O Flamengo elege nesta segunda-feira, numa decisão inusitada do Conselho Deliberativo, um novo corpo transitório de 115 conselheiros. Este foi o número de membros destituídos por não comparecerem às sessões com a frequência determinada no estatuto social. O corpo transitório é eleito junto com a nova diretoria, com 120 conselheiros da chapa vencedora do pleito e outros 40 da segunda colocada. O presidente do Deliberativo, Delair Dumbrosck, afirma que somente deseja dar lugar a quem queira participar de fato da política do clube.
O mandatário rubro-negro, Eduardo Bandeira de Mello, não contesta, mas não se lembra desse tipo de cobrança em outras gestões. A votação irá das 8h às 21h.
– Pelo que me lembro, nunca se cobrou esse compromisso dos membros transitórios. Esse ano o presidente do Deliberativo resolveu destituir os membros que tiveram essas faltas, se não me engano provocado por um grupo de sócios que mandou um expediente denunciando. Mas é um direito, está escrito no estatuto – afirmou Bandeira de Mello.
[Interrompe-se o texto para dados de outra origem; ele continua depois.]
-- ==== Sys2Proof/Machine/Pseudo.lean ====
section
/-! DEFINITION. The pseudo-operations of spec/30_encoding.md R114: sequences of steps with no other agent's step between
them. They add no behaviour to the machine; tests and statements use them. -/

namespace Sys2Proof.Machine

/-- At most `n` handler steps of the invocation in progress. -/
def handlerSteps : Nat → State → Result
  | 0, s => .next s
  | n + 1, s =>
    match s.dispSnap with
    | none => .next s
    | some _ => andThen (execDispatch s.dispatchWord s) (handlerSteps n)

/-- `DISPATCH` as a whole invocation: the entry step and every handler step (R114, spec/44_dispatcher.md R236); a
snapshot has at most eight events and one stray `setup` flag. -/
def invocation (s : State) : Result :=
  if s.dispatcherHasStep then andThen (execDispatch s.dispatchWord s) (handlerSteps 9) else .next s

/-- `DISPATCH*`: `DISPATCH` repeated until `irq` = 0 (R114). With `fatal` false two invocations suffice, since no handler
sets a flag and one invocation may have been in progress. DESIGN CHOICE (log 34, unsafe): with `fatal` true the
dispatcher takes no step (spec/44_dispatcher.md R220), so a flag that is set, as `BR.KICK` still sets `kick`, stays set;
the repetition R114 describes would not end, and the model's ends all the same, with the state unchanged. -/
def invocations (s : State) : Result := andThen (invocation s) invocation

/-- At most `n` micro-steps of the bridge operation in progress. -/
def microSteps : Nat → State → Result
  | 0, s => .next s
  | n + 1, s =>
    match s.appOp with
    | none => .next s
    | some _ => andThen (appMicroStep s) (microSteps n)

/-- All micro-steps left of the bridge operation in progress. -/
def finishBridge (s : State) : Result :=
  match s.appOp with
  | none => .next s
  | some op => microSteps (op.k + 1) s

/-- `BR.WRITE` written on one line (R114). -/
def wholeWrite (bytes : List Byte) (s : State) : Result := andThen (execBrWrite bytes s) finishBridge

/-- `BR.READ` written on one line (R114). -/
def wholeRead (m : Nat) (s : State) : Result := andThen (execBrRead m s) finishBridge

/-- `ARM e dir` (R114). -/
def arm (e : Ep) (d : Dir) (s : State) : Result := execEpSetStatus e d .valid s

/-- `CTRL.NODATA [p]` (R114). -/
def ctrlNoData (addr : BitVec 7) (p : List Byte) (s : State) : Result :=
  andThen (execBusSetup addr 0 p s) fun s =>
  andThen (invocation s) fun s =>
  andThen (execBusIn addr 0 true s) invocation

/-- `CTRL.OUT [p] [d]` (R114). -/
def ctrlOut (addr : BitVec 7) (p d : List Byte) (s : State) : Result :=
  andThen (execBusSetup addr 0 p s) fun s =>
  andThen (invocation s) fun s =>
  andThen (execBusOut addr 0 true d s) fun s =>
  andThen (invocation s) fun s =>
  andThen (execBusIn addr 0 true s) invocation

/-- The IN packets of `CTRL.IN`, at most `n`: until one is shorter than 64 bytes or `left` bytes have arrived (R114).
DESIGN CHOICE (log 30, unsafe): an IN answered NAK, STALL or not at all, of which R114 does not speak, ends the packets
too, and `CTRL.IN` goes on to its status packet. -/
def ctrlInPackets (addr : BitVec 7) : Nat → Nat → State → Result
  | 0, _, s => .next s
  | n + 1, left, s =>
    andThen (execBusIn addr 0 true s) fun s =>
    andThen (invocation s) fun s' =>
    match s.busResp with
    | .packet _ d _ =>
      if d.length < Config.maxPacket ∨ left ≤ d.length then .next s'
      else ctrlInPackets addr n (left - d.length) s'
    | _ => .next s'

/-- `CTRL.IN [p]` (R114); a reply of at most 65535 bytes takes at most 1024 packets. -/
def ctrlIn (addr : BitVec 7) (p : List Byte) (s : State) : Result :=
  andThen (execBusSetup addr 0 p s) fun s =>
  andThen (invocation s) fun s =>
  andThen (ctrlInPackets addr 1025 (le16 p 6).toNat s) fun s =>
  andThen (execBusOut addr 0 true [] s) invocation

end Sys2Proof.Machine
end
Apesar de ser mais um capítulo do racha entre o presidente do Deliberativo e o Conselho Diretor, depois de terem sido aliados na eleição de 2012, a eleição desta segunda é relevante por dois motivos: a diretoria tem, recentemente, sofrido derrotas no Deliberativo, como na questão da cota extra. A redução da sua bancada de conselheiros não ajudaria. Mais do que isso, se houve um número grande de votos, o pleito fatalmente servirá de termômetro para a eleição presidencial no fim de 2015, podendo indicar o nível de aceitação da gestão após dois anos à frente do clube. Dos 115 que serão eleitos, são 75 titulares e 40 reservas. A chapa vencedora colocará 60 novos conselheiros, e a perdedora, 15.
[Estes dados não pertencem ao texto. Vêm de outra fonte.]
/-! ## The bridge -/

/-- spec/45_bridge.md R243: the snapshot W1, one byte per W2, and the publish W3. That the operation is its first
micro-step and the others are the application's turns is the model's reading (log 14). -/
def Obligations.BrWriteSnapshotsStoresAndPublishes : Prop :=
  (∀ (s : State) (bytes : List Byte), s.appOp = none →
    exec (.brWrite bytes) s = .next { s with appOp := some ⟨.write, s.txrb.head, s.txrb.tail,
        min bytes.length (s.params.txCap - (s.txrb.head - s.txrb.tail).toNat), 0, bytes⟩ })
  ∧ (∀ (s : State) (op : AppOp) (b : Byte), s.appOp = some op → op.kind = .write → op.i < op.k →
      op.bytes[op.i]? = some b →
      ∃ t, appMicroStep s = .next t
        ∧ t = { s with txrb := { s.txrb with buf := t.txrb.buf }, appOp := some { op with i := op.i + 1 } }
        ∧ ∀ j, t.txSlot j
            = if j = (op.h + BitVec.ofNat 16 op.i).toNat % s.params.txCap then b else s.txSlot j)
  ∧ ∀ (s : State) (op : AppOp), s.appOp = some op → op.kind = .write → op.k ≤ op.i →
      appMicroStep s = .next { s with
        txrb := { s.txrb with head := op.h + BitVec.ofNat 16 op.k }, appOp := none, appResult := .accepted op.k }

/-- spec/45_bridge.md R247: the snapshot R1, one byte per R2, and the publish R3. That the operation is its first
micro-step and the others are the application's turns is the model's reading (log 14). -/
def Obligations.BrReadSnapshotsLoadsAndPublishes : Prop :=
  (∀ (s : State) (m : Nat), s.appOp = none →
    exec (.brRead m) s = .next { s with appOp := some ⟨.read, s.rxrb.head, s.rxrb.tail,
        min m (s.rxrb.head - s.rxrb.tail).toNat, 0, []⟩ })
  ∧ (∀ (s : State) (op : AppOp), s.appOp = some op → op.kind = .read → op.i < op.k →
      appMicroStep s = .next { s with appOp := some { op with
        i := op.i + 1
        bytes := op.bytes ++ [s.rxSlot ((op.t + BitVec.ofNat 16 op.i).toNat % s.params.rxCap)] } })
  ∧ ∀ (s : State) (op : AppOp), s.appOp = some op → op.kind = .read → op.k ≤ op.i →
      appMicroStep s = .next { s with
        rxrb := { s.rxrb with tail := op.t + BitVec.ofNat 16 op.k }, appOp := none
        appResult := .filled op.k op.bytes }

/-- spec/20_memory.md R88: with no operation in progress every bridge operation runs, in every `devState`, configured or
not (spec/45_bridge.md R241); a second one is refused. -/
def Obligations.SecondBridgeOperationIsRefused : Prop :=
  ∀ (i : Instr) (s : State), isBridgeOp i = true →
    (s.appOp = none → ∃ t, exec i s = .next t) ∧ (s.appOp ≠ none → exec i s = .refused .bridgeBusy)

/-- spec/45_bridge.md R243, R244 and spec/20_memory.md R79, R80: a whole `BR.WRITE` puts the accepted bytes behind those
the TX ring held, in order, takes no more than there is space for, and changes nothing else. -/
def Obligations.WholeWriteAppendsTheAcceptedBytes : Prop :=
  ∀ (s : State) (bytes : List Byte), s.appOp = none → Params.capOk s.params.txCap = true →
    s.txrb.count ≤ s.params.txCap →
    let k := min bytes.length (s.params.txCap - s.txrb.count)
    ∃ t, wholeWrite bytes s = .next t
      ∧ t = { s with
          txrb := { buf := t.txrb.buf, head := s.txrb.head + BitVec.ofNat 16 k, tail := s.txrb.tail }
          appResult := .accepted k }
      ∧ t.txContents = s.txContents ++ bytes.take k
      ∧ t.txrb.count = s.txrb.count + k

/-- spec/45_bridge.md R247 and spec/20_memory.md R80: a whole `BR.READ` answers the oldest bytes of the RX ring, in order,
takes exactly those out, and changes nothing else. -/
def Obligations.WholeReadTakesTheOldestBytes : Prop :=
  ∀ (s : State) (m : Nat), s.appOp = none →
    let k := min m s.rxrb.count
    ∃ t, wholeRead m s = .next t
      ∧ t = { s with
          rxrb := { s.rxrb with tail := s.rxrb.tail + BitVec.ofNat 16 k }
          appResult := .filled k (s.rxContents.take k) }
      ∧ t.rxContents = s.rxContents.drop k

/-- spec/45_bridge.md R250, R251, R252, R254: the three queries return and change no state; the kick sets its flag. -/
def Obligations.QueriesReturnAndKickRaisesItsFlag : Prop :=
  ∀ s : State, s.appOp = none →
    exec .brAvail s = .next { s with appResult := .number (s.rxrb.head - s.rxrb.tail).toNat }
    ∧ exec .brSpace s
        = .next { s with appResult := .number (s.params.txCap - (s.txrb.head - s.txrb.tail).toNat) }
    ∧ exec .brOverrun s = .next { s with appResult := .number s.overrunCount.toNat }
    ∧ exec .brKick s = .next { s with istat := { s.istat with kick := true } }

/-- spec/60_exceptions.md R310: application context writes `TXRB.head`, `TXRB.buf`, `RXRB.tail`, `ISTAT.kick` and `appOp`
(and the result the caller sees), and nothing else. -/
def Obligations.ApplicationTouchesOnlyItsOwn : Prop :=
  ∀ (s t : State), ((∃ i, isBridgeOp i = true ∧ exec i s = .next t) ∨ appMicroStep s = .next t) →
    t = { s with
      txrb := { buf := t.txrb.buf, head := t.txrb.head, tail := s.txrb.tail }
      rxrb := { buf := s.rxrb.buf, head := s.rxrb.head, tail := t.rxrb.tail }
      istat := { s.istat with kick := t.istat.kick }
      appOp := t.appOp
      appResult := t.appResult }
    ∧ (s.istat.kick = true → t.istat.kick = true)

/-- spec/10_state.md R45: each ring index has one writer besides `INIT`: the EP1 OUT handler, `BR.READ`, `BR.WRITE`, the EP1
IN and KICK handlers (each handler run on its own or as the event of a `DISPATCH`). -/
def Obligations.EachRingIndexHasOneWriter : Prop :=
  (∀ s t : State, exec .init s = .next t →
    t.rxrb.head = 0 ∧ t.rxrb.tail = 0 ∧ t.txrb.head = 0 ∧ t.txrb.tail = 0)
  ∧ (∀ (i : Instr) (s t : State), exec i s = .next t →
    (t.rxrb.head ≠ s.rxrb.head → i = .init ∨ i = .bulkOutDone ∨ i = .evEp1Out ∨ ∃ w, i = .dispatch w)
    ∧ (t.rxrb.tail ≠ s.rxrb.tail → i = .init)
    ∧ (t.txrb.head ≠ s.txrb.head → i = .init)
    ∧ (t.txrb.tail ≠ s.txrb.tail →
        i = .init ∨ i = .bulkInDone ∨ i = .bulkKick ∨ i = .evEp1In ∨ i = .evKick ∨ ∃ w, i = .dispatch w))
  ∧ ∀ s t : State, appMicroStep s = .next t →
    t.rxrb.head = s.rxrb.head ∧ t.txrb.tail = s.txrb.tail
    ∧ (t.rxrb.tail ≠ s.rxrb.tail → ∃ op, s.appOp = some op ∧ op.kind = .read)
    ∧ (t.txrb.head ≠ s.txrb.head → ∃ op, s.appOp = some op ∧ op.kind = .write)

/-! ## The dispatcher -/

/-- spec/44_dispatcher.md R221: with no invocation running, a raised `irq` and `fatal` false, the entry step copies
the status register and changes nothing else, whatever word selected `DISPATCH`; in particular no flag is cleared by
reading. That the word only selects `DISPATCH`, and that `DISPATCH` as an operation is this one step, is the model's
reading (log 11). -/
def Obligations.DispatchEntersWithASnapshot : Prop :=
  ∀ (s : State) (w : Half), s.fatal = false → s.dispSnap = none → s.istat.irq = true →
    exec (.dispatch w) s = .next { s with dispSnap := some s.istat }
A Chapa Azul, de acordo com Benny Kessel, coordenador ao lado de Dirceu Júnior, perdeu 72 conselheiros do corpo transitório, sendo que 15 voltaram como membros natos após comprarem títulos de sócio-proprietário. Para o pleito, o grupo tem entre seus aliados declarados os ex-presidentes Marcio Braga e Hélio Ferraz.
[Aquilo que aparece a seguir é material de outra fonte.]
/-- What the next step runs: the dispatcher's turn or an operation offered at the head of the queue, the application's
turn, or nothing; the choice, if the queue held one, is taken off it. -/
theorem nextOp_cases (s : State) :
    (∃ i l, nextOp s = .run i { s with inputs := l }
        ∧ ((∃ w, i = .dispatch w) ∨ ∃ f bs, s.inputs = .request f bs :: l ∧ decodeExact f bs = .ok i))
    ∨ (∃ l, nextOp s = .micro { s with inputs := l }) ∨ nextOp s = .idle ∨ ∃ e, nextOp s = .bad e := by
  unfold nextOp
  split
  · rename_i f bs rest hin
    split
    · rename_i i hi
      exact .inl ⟨i, rest, rfl, .inr ⟨f, bs, hin, hi⟩⟩
    · rename_i e _
      exact .inr (.inr (.inr ⟨e, rfl⟩))
  · rename_i rest _
    exact .inl ⟨_, rest, rfl, .inl ⟨_, rfl⟩⟩
  · rename_i rest _
    exact .inr (.inl ⟨rest, rfl⟩)
  · rename_i hin
    have hs : s = { s with inputs := [] } := by rw [← hin]
    split
    · exact .inl ⟨_, [], by rw [← hs], .inl ⟨_, rfl⟩⟩
    · split
      · exact .inr (.inl ⟨[], by rw [← hs]⟩)
      · exact .inr (.inr (.inl rfl))

/-- What a step does when it answers a next state: it runs an operation or a micro-step on the state with the choice
taken off the queue, or waits. -/
theorem step_eq_next {s t : State} (h : step s = .next t) :
    (∃ i l, exec i { s with inputs := l } = .next t
        ∧ ((∃ w, i = .dispatch w) ∨ ∃ f bs, s.inputs = .request f bs :: l ∧ decodeExact f bs = .ok i))
    ∨ (∃ l, appMicroStep { s with inputs := l } = .next t) ∨ t = s := by
  unfold step at h
  obtain ⟨i, l, hn, hi⟩ | ⟨l, hn⟩ | hn | ⟨e, hn⟩ := nextOp_cases s <;> simp only [hn] at h
  · split at h
    · cases h
    · exact .inl ⟨i, l, h, hi⟩
  · split at h
    · cases h
    · exact .inr (.inl ⟨l, h⟩)
  · unfold idleStep at h
    split at h
    · cases h
    · exact .inr (.inr (Host.Outcome.next.inj h).symm)
  · cases h

/-- An operation that a step of one of the four agents runs. -/
theorem agentOp_cases {s : State} (hs : s.nextIsAgentStep = true) {i : Instr} {l : List Input}
    (hi : (∃ w, i = .dispatch w) ∨ ∃ f bs, s.inputs = .request f bs :: l ∧ decodeExact f bs = .ok i) :
    i = .init ∨ isBridgeOp i = true ∨ isLinkOp i = true ∨ ∃ w, i = .dispatch w := by
  obtain hw | ⟨f, bs, hin, hd⟩ := hi
  · exact .inr (.inr (.inr hw))
  · simp only [State.nextIsAgentStep, hin] at hs
    have := agentRequest_cases hs hd
    tauto

/-- The operations of the agents keep the invariant; a second `INIT` is refused. -/
theorem exec_agent_invariant {i : Instr} {s t : State} (h : s.Invariant)
    (hi : i = .init ∨ isBridgeOp i = true ∨ isLinkOp i = true ∨ ∃ w, i = .dispatch w) (ht : exec i s = .next t) :
    t.Invariant := by
  obtain rfl | ha | hb | ⟨w, rfl⟩ := hi
  · have hn : execInit s = .refused .secondInit := if_neg (by simp [h.running])
    rw [show exec .init s = execInit s from rfl, hn] at ht
    cases ht
  · exact bridgeOp_invariant h ha ht
  · exact linkOp_invariant h hb ht
  · exact execDispatch_invariant (w := w) h ht

/-- Settles O54: what a step of the agents runs is one of their operations, and each keeps the invariant; the queue is
no part of it. -/
theorem agentStepsKeepTheInvariant : Obligations.AgentStepsKeepTheInvariant := by
  intro s t h hs ht
  have hq : ∀ l, State.Invariant { s with inputs := l } := fun l => { h with }
  obtain ⟨i, l, he, hi⟩ | ⟨l, he⟩ | rfl := step_eq_next ht
  · exact exec_agent_invariant (hq l) (agentOp_cases hs hi) he
  · exact appMicroStep_invariant (hq l) he
  · exact h

end Sys2Proof.Machine
end

section
/-! Whole bridge operations (O20, O21), the packed views (O6), the reset state (O10). -/

namespace Sys2Proof.Machine

/-! ## Whole bridge operations -/

/-- Settles O20: the micro-steps of a write store the accepted bytes behind the contents, across the wrap. -/
theorem wholeWriteAppendsTheAcceptedBytes : Obligations.WholeWriteAppendsTheAcceptedBytes := by
  intro s bytes hop hcap hbound k
  have hk : k ≤ bytes.length := Nat.min_le_left _ _
  have hroom : s.txrb.count + k ≤ s.params.txCap := by
    have : k ≤ s.params.txCap - s.txrb.count := Nat.min_le_right _ _
    omega
  obtain ⟨hcontents, hcount⟩ := txContents_wrote hcap hk hroom
  refine ⟨s.wrote bytes k, wholeWrite_of_free bytes hop, ?_, hcontents, hcount⟩
  simp only [State.wrote, hop]

/-- Settles O21: the micro-steps of a read load the first `k` bytes of the contents, and the publish drops them. -/
theorem wholeReadTakesTheOldestBytes : Obligations.WholeReadTakesTheOldestBytes := by
  intro s m hop k
  have hk : k ≤ s.rxrb.count := Nat.min_le_right _ _
  have hcount : (s.hasRead k).rxrb.count = s.rxrb.count - k := ring_count_consume s.rxrb.buf s.rxrb k hk
  refine ⟨s.hasRead k, wholeRead_of_free m hop, ?_, ?_⟩
  · simp only [State.hasRead, State.rxContents, take_ringLoads _ _ _ _ hk, hop]
  · simp only [State.rxContents, hcount, drop_ringLoads _ _ _ _ hk]
    rfl

/-! ## The packed views -/

/-- Bit `j` of a flag's view at bit `i`. -/
theorem getLsbD_flagBit (b : Bool) {i : Nat} (j : Nat) (hi : i < 16) :
    (flagBit b i).getLsbD j = (b && decide (i = j)) := by
  cases b
  · simp [flagBit]
  · simp only [flagBit, if_true, Bool.true_and, BitVec.getLsbD_ofNat, Nat.testBit_two_pow]
    by_cases hj : i = j <;> simp [hj]
    omega

/-- A packed word is zero exactly when no flag is set. -/
theorem irq_iff_pack_ne_zero (f : Istat) : f.irq = true ↔ f.pack ≠ 0 := by
  constructor
  · intro hi hz
    have : f = Istat.empty := by
      rw [← istat_ofWord_pack f, hz]
      rfl
    rw [this] at hi
    cases hi
  · intro hz
    by_contra hi
    refine hz ?_
    simp only [Istat.irq, Bool.or_eq_true, not_or, Bool.not_eq_true] at hi
    simp [Istat.pack, flagBit, hi]

/-- The packed ISTAT word, bit by bit (spec/10_state.md R41). -/
theorem getLsbD_istat_pack (f : Istat) (j : Nat) :
    f.pack.getLsbD j = (f.ctEp0Rx && decide (0 = j) || f.ctEp0Tx && decide (1 = j) || f.ctEp1Rx && decide (2 = j)
      || f.ctEp1Tx && decide (3 = j) || f.setup && decide (4 = j) || f.kick && decide (5 = j)
      || f.reset && decide (8 = j) || f.susp && decide (9 = j) || f.wkup && decide (10 = j)) := by
  simp [Istat.pack, BitVec.getLsbD_or, getLsbD_flagBit]

/-- A byte operand placed at bit `i` of a register view. -/
theorem getLsbD_byte_shift (c : Byte) {i : Nat} (j : Nat) (hi : i ≤ 8) :
    (c.setWidth 16 <<< i).getLsbD j = (decide (i ≤ j) && c.getLsbD (j - i)) := by
  rw [BitVec.getLsbD_shiftLeft, BitVec.getLsbD_setWidth]
  by_cases hij : i ≤ j
  · by_cases hj : j < i + 8
    · simp [hij, show j < 16 by omega, show j - i < 16 by omega]
    · simp [BitVec.getLsbD_of_ge c (j - i) (by omega)]
  · simp [hij, Nat.lt_of_not_le hij]

/-- The packed endpoint register, bit by bit (spec/10_state.md R32). -/
theorem getLsbD_endpoint_pack (x : Endpoint) (j : Nat) :
    x.pack.getLsbD j = (x.rxStat.code.getLsbD j || decide (2 ≤ j) && x.txStat.code.getLsbD (j - 2)
      || x.rxToggle && decide (4 = j) || x.txToggle && decide (5 = j)
      || decide (6 ≤ j) && x.type.code.getLsbD (j - 6)
      || x.stalled && decide (7 = j) || x.configured && decide (8 = j)) := by
  have hrx := getLsbD_byte_shift x.rxStat.code (i := 0) j (by decide)
  simp only [BitVec.shiftLeft_zero, Nat.zero_le, decide_true, Bool.true_and, Nat.sub_zero] at hrx
  simp only [Endpoint.pack, BitVec.getLsbD_or, getLsbD_flagBit, hrx, getLsbD_byte_shift _ j (show 2 ≤ 8 by decide),
    getLsbD_byte_shift _ j (show 6 ≤ 8 by decide), Nat.reduceLT]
A Chapa Branca, por sua vez, coordenada por Cacau Cotta e Haroldo Couto, não se posiciona como oposição, por reunir também correntes “de centro”. Ela reúne diversas correntes, como as de Jorge Rodrigues e Lysias Itapicuru, que já concorreram à presidência, e também seguimentos mais radicais de oposição, como o Fla Tradição de Gonçalo Veronese, José Pires e Marcelo Vargas.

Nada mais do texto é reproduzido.